Before going further, fix the vocabulary this series uses for the moving parts. An environment E is the tool-world the agent acts in — its state, its transitions, and crucially the function that decides whether an outcome counts as success. A trajectory τ is one multi-turn episode of the agent acting and observing inside E. A reward r is the scalar the environment returns. The harness H is the scaffold around the model — context assembly, tools, memory, verification — that we will return to in §4. Hold those four symbols; the rest of the article is about who manufactures E, and at what scale.

The reason this caught the field off guard is historical. For a decade the binding constraint in machine learning was the model: architectures, optimizers, parameter counts. Agentic RL inherited a world where models are strong and cheap to fine-tune, and discovered the constraint had moved underneath it — to the substrate the model trains against. You can feel the shift in the failure mode. A 2019-era project failed because the network would not learn. A 2026-era project fails because there is nothing left to learn from.

Key Takeaway

1. The scarce resource in agentic RL is not algorithms or compute — it is environments. Endless Terminals (Gandhi et al., 2026) demonstrates the asymmetry directly: hold the algorithm at vanilla PPO with binary rewards, scale only the environment supply to 3,255 procedurally generated tasks, and a 7B agent still jumps from 10.7% to 53.3%. When the boring lever moves the number, the boring lever is the bottleneck.

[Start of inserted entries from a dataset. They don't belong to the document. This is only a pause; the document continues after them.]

theorem cipFetch_keeps (fuel r : Nat) (s : State) : Keeps s.frame (cipFetch fuel r s).frame := by
  induction fuel generalizing r s with
  | zero => unfold cipFetch; repeat' (first | with_reducible exact Keeps.refl _)
  | succ k ih => unfold cipFetch; repeat' (first | with_reducible exact Keeps.refl _ | dsimp only
                                                 | with_reducible apply Keeps.ite ?_ ?_
                                                 | with_reducible apply Keeps.trans ?_ (ih ..)
                                                 | with_reducible apply Keeps.trans ?_ (cipDone_keeps ..)
                                                 | with_reducible apply Keeps.trans ?_ (Keeps.of_eq (wr_frame _ _ _ _))
                                                 | with_reducible apply Keeps.trans ?_ (Keeps.of_eq (putKeySlot_frame ..))
                                                 | simp only [frame_mk, frame_eta])

theorem cipEnd_keeps (ring k status : Nat) (tag : Option Nat) (q : CipReq) (s : State) : Keeps s.frame (cipEnd ring k status
    tag q s).frame := by
  unfold cipEnd
  repeat' (first | with_reducible exact Keeps.refl _ | dsimp only | with_reducible apply Keeps.trans ?_ (cipDone_keeps ..)
                 | with_reducible apply Keeps.trans ?_ (cipFetch_keeps ..)
                 | with_reducible apply Keeps.trans ?_ (Keeps.of_eq (putKeySlot_frame ..)) | simp only [frame_mk, frame_eta])

theorem cipInput_keeps {q : CipReq} {s : State} {a t} (h : cipInput q s = some (a, t)) : Keeps s.frame t.frame := by
  unfold cipInput at h; split at h
  · simp only [Option.map_eq_some_iff] at h
    obtain ⟨r, hr, e⟩ := h
    cases e; exact Keeps.refl _
  · split at h
    · have := mereFetch_keeps q.src none q.len s
      cases h' : mereFetch q.src none q.len s with
      | mk x y => rw [h'] at h this; cases h; exact this
    · cases h; exact Keeps.refl _

theorem cipAd_keeps (q : CipReq) (s : State) : Keeps s.frame (cipAd q s).2.frame := by
  unfold cipAd
  repeat' (first | with_reducible exact Keeps.refl _ | dsimp only
                 | with_reducible apply Keeps.trans ?_ (mereFetch_keeps ..) | (split))

theorem cipAd_keeps' {q : CipReq} {s : State} {av : (Nat × Bool)} {tv : State} (h : cipAd q s = (av, tv)) : Keeps s.frame
    tv.frame := by
  have := cipAd_keeps q s; rw [h] at this; exact this

theorem cipRun_keeps (ring k op : Nat) (f : Nat → CipReq → Nat → Nat → Nat × Option Nat × Option Nat) (s : State) : Keeps
    s.frame (cipRun ring k op f s).frame := by
  unfold cipRun; split
  · simp only; split
    · exact Keeps.refl _
    · next h =>
      refine (cipInput_keeps h).trans ((cipAd_keeps (cipAt s ring k) _).trans ?_)
      split
      · exact cipEnd_keeps ..
      · split
        · split
          · exact (mereStore_keeps ..).trans (cipEnd_keeps ..)
          · exact cipEnd_keeps ..
        · exact cipEnd_keeps ..
  · exact Keeps.refl _

theorem newKey_frame (s : State) : (newKey s).2.frame = s.frame := by
  unfold newKey
  simp only [frame_mk, frame_eta]

theorem newKey_frame' {s : State} {av : Nat} {tv : State} (h : newKey s = (av, tv)) : tv.frame = s.frame := by
  have := newKey_frame s; rw [h] at this; exact this

theorem drainSlot_frame (k : Nat) (next cmd : Option Nat) (s : State) : (drainSlot k next cmd s).frame = s.frame := by
  unfold drainSlot
  simp only [putKeySlot_frame]

theorem resNote_frame (n : NvmectlLot) (s : State) : (resNote n s).frame = s.frame := by
  unfold resNote
  simp only [peatRecord_frame, apply_ite State.frame, ite_self]

theorem freeSlotOf_frame (n : Nat) (s : State) : (freeSlotOf n s).frame = s.frame := by
  unfold freeSlotOf
  repeat' (first | simp only [putCtrl_frame, delSlot_frame, frame_mk, frame_eta, apply_ite State.frame, ite_self] | (split))

theorem takeEntry_frame (cid qid part : Nat) (e : Sqe) (s : State) : (takeEntry cid qid part e s).frame = s.frame := by
  unfold takeEntry
  repeat' (first
                 | simp only [putCtrl_frame, putSlot_frame, count_frame, wr_frame, finishCmd_frame, carryReport_frame,
                     frame_mk, frame_eta, apply_ite State.frame, ite_self] | (intro _) | (split) | rfl)

theorem withCmd_frame (n : Nat) (ok : Cmd → Bool) (f : Cmd → Ctrl → State → State) (s : State) (hf : ∀ k c s, (f k c s).frame
    = s.frame) : (withCmd n ok f s).frame = s.frame := by
  unfold withCmd; split
  · rfl
  · split
    · rfl
    · split
      · rfl
      · exact hf ..

theorem withCmd_keeps (n : Nat) (ok : Cmd → Bool) (f : Cmd → Ctrl → State → State) (s : State)
    (hf : ∀ k c s, Keeps s.frame (f k c s).frame) : Keeps s.frame (withCmd n ok f s).frame := by
  unfold withCmd; split
  · exact Keeps.refl _
  · split
    · exact Keeps.refl _
    · split
      · exact Keeps.refl _
      · exact hf ..

theorem finishChanged_frame (n status dw0 dw1 : Nat) (s : State) : (finishChanged n status dw0 dw1 s).frame = s.frame := by
  unfold finishChanged
  repeat' (first | simp only [putSlot_frame, finishCmd_frame] | (split))

theorem finishWrite_frame (n : Nat) (fua : Bool) (covers : List Nat) (dw0 dw1 : Nat) (s : State) : (finishWrite n fua covers
    dw0 dw1 s).frame = s.frame := by
  unfold finishWrite
  repeat' (first | simp only [putSlot_frame, finishCmd_frame, apply_ite State.frame, ite_self] | (split))

theorem countUnrecovered_frame (s : State) : (countUnrecovered s).frame = s.frame := by
  unfold countUnrecovered
  simp only [healthAdd_frame]

theorem drawWseq_frame (nsid c : Nat) (s : State) : (drawWseq nsid c s).frame = s.frame := by
  unfold drawWseq
  repeat' (first | simp only [putNs_frame, labelWrite_frame, apply_ite State.frame, ite_self] | (split))

theorem unmapTract_keeps (ltn : Nat) (s : State) : Keeps s.frame (unmapTract ltn s).frame := by
  unfold unmapTract
  repeat' (first | with_reducible exact Keeps.refl _ | dsimp only | with_reducible apply Keeps.ite ?_ ?_
                 | with_reducible apply Keeps.trans ?_ (Keeps.of_eq (mergeEnd_frame ..))
                 | with_reducible apply Keeps.trans ?_ (Keeps.of_eq (journal_frame ..))
                 | with_reducible apply Keeps.trans ?_ (Keeps.of_eq (abandonJobs_frame ..))
                 | with_reducible apply Keeps.trans ?_ (Keeps.of_eq (forgetDue_frame ..))
                 | with_reducible apply Keeps.trans ?_ (Keeps.of_eq (releaseAfter_frame ..))
                 | with_reducible apply Keeps.trans ?_ (Keeps.of_eq (mapNote_frame ..))
                 | with_reducible apply Keeps.trans ?_ (Keeps.of_eq (freeSumps_frame ..))
                 | with_reducible apply Keeps.trans ?_ (dropClean_keeps ..)
                 | with_reducible apply Keeps.trans ?_ (dropDirty_keeps ..) | (intro _)
                 | simp only [mergeEnd_frame, journal_frame, abandonJobs_frame, forgetDue_frame, releaseAfter_frame,
                     mapNote_frame, freeSumps_frame, frame_mk, frame_eta, apply_ite State.frame, ite_self]
                 | with_reducible refine Keeps.trans ?_ (eachOf_keeps _ _ _ ?_)
                 | with_reducible refine Keeps.trans ?_ (foldl_keeps _ _ _ ?_) | (split))

theorem lcrNotice_frame (cid : Nat) (s : State) : (lcrNotice cid s).frame = s.frame := by
  unfold lcrNotice
  repeat' (first | simp only [putCtrl_frame, aenPost_frame, apply_ite State.frame, ite_self] | (split))

theorem lcrOffer_frame (key : HostKey) (s : State) : (lcrOffer key s).frame = s.frame := by
  unfold lcrOffer
  repeat' (first | simp only [lcrNotice_frame]
                 | refine (eachOf_frame _ _ _ ?_).trans ?_ | (intro _))

theorem badDoorbell_frame (cid info : Nat) (s : State) : (badDoorbell cid info s).frame = s.frame := by
  unfold badDoorbell
  simp only [wr_frame, aenPost_frame]

theorem putSq_frame (cid qid : Nat) (c : Ctrl) (q : SubQueue) (s : State) : (putSq cid qid c q s).frame = s.frame := by
  unfold putSq
  simp only [putCtrl_frame]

§2 — Evaluation is not a training substrate

The deepest mistake in applied agentic RL is reaching for a benchmark when you need a pipeline. They are different objects with different jobs, and the confusion is expensive. A benchmark is built to be fixed: a frozen, finite set of tasks with a leaderboard, designed so two systems can be compared fairly. A training substrate is built to be consumed: it must hand the learner a fresh, gradeable problem on every step, forever. Freezing is a feature for the first and a fatal flaw for the second.

Concretely, a substrate has to do four things a benchmark never promised. It must reset cleanly so each τ starts from a known state. It must return verifiable rewards — programmatic checks, not vibes — so r is trustworthy at scale. It must offer a difficulty curriculum, because an agent that has solved everything easy needs harder problems on tap. And it must provide unbounded supply, because RL burns through tasks orders of magnitude faster than evaluation does. WebArena (Zhou et al., 2023) is the cautionary example: a beautifully reproducible, standalone web environment where the best GPT-4 agent reached only 14.41% against 78.24% for humans. It was engineered to expose a gap, and it does — but it is a yardstick, not a quarry. You cannot run a million RL episodes against it without the agent memorizing its finite task set.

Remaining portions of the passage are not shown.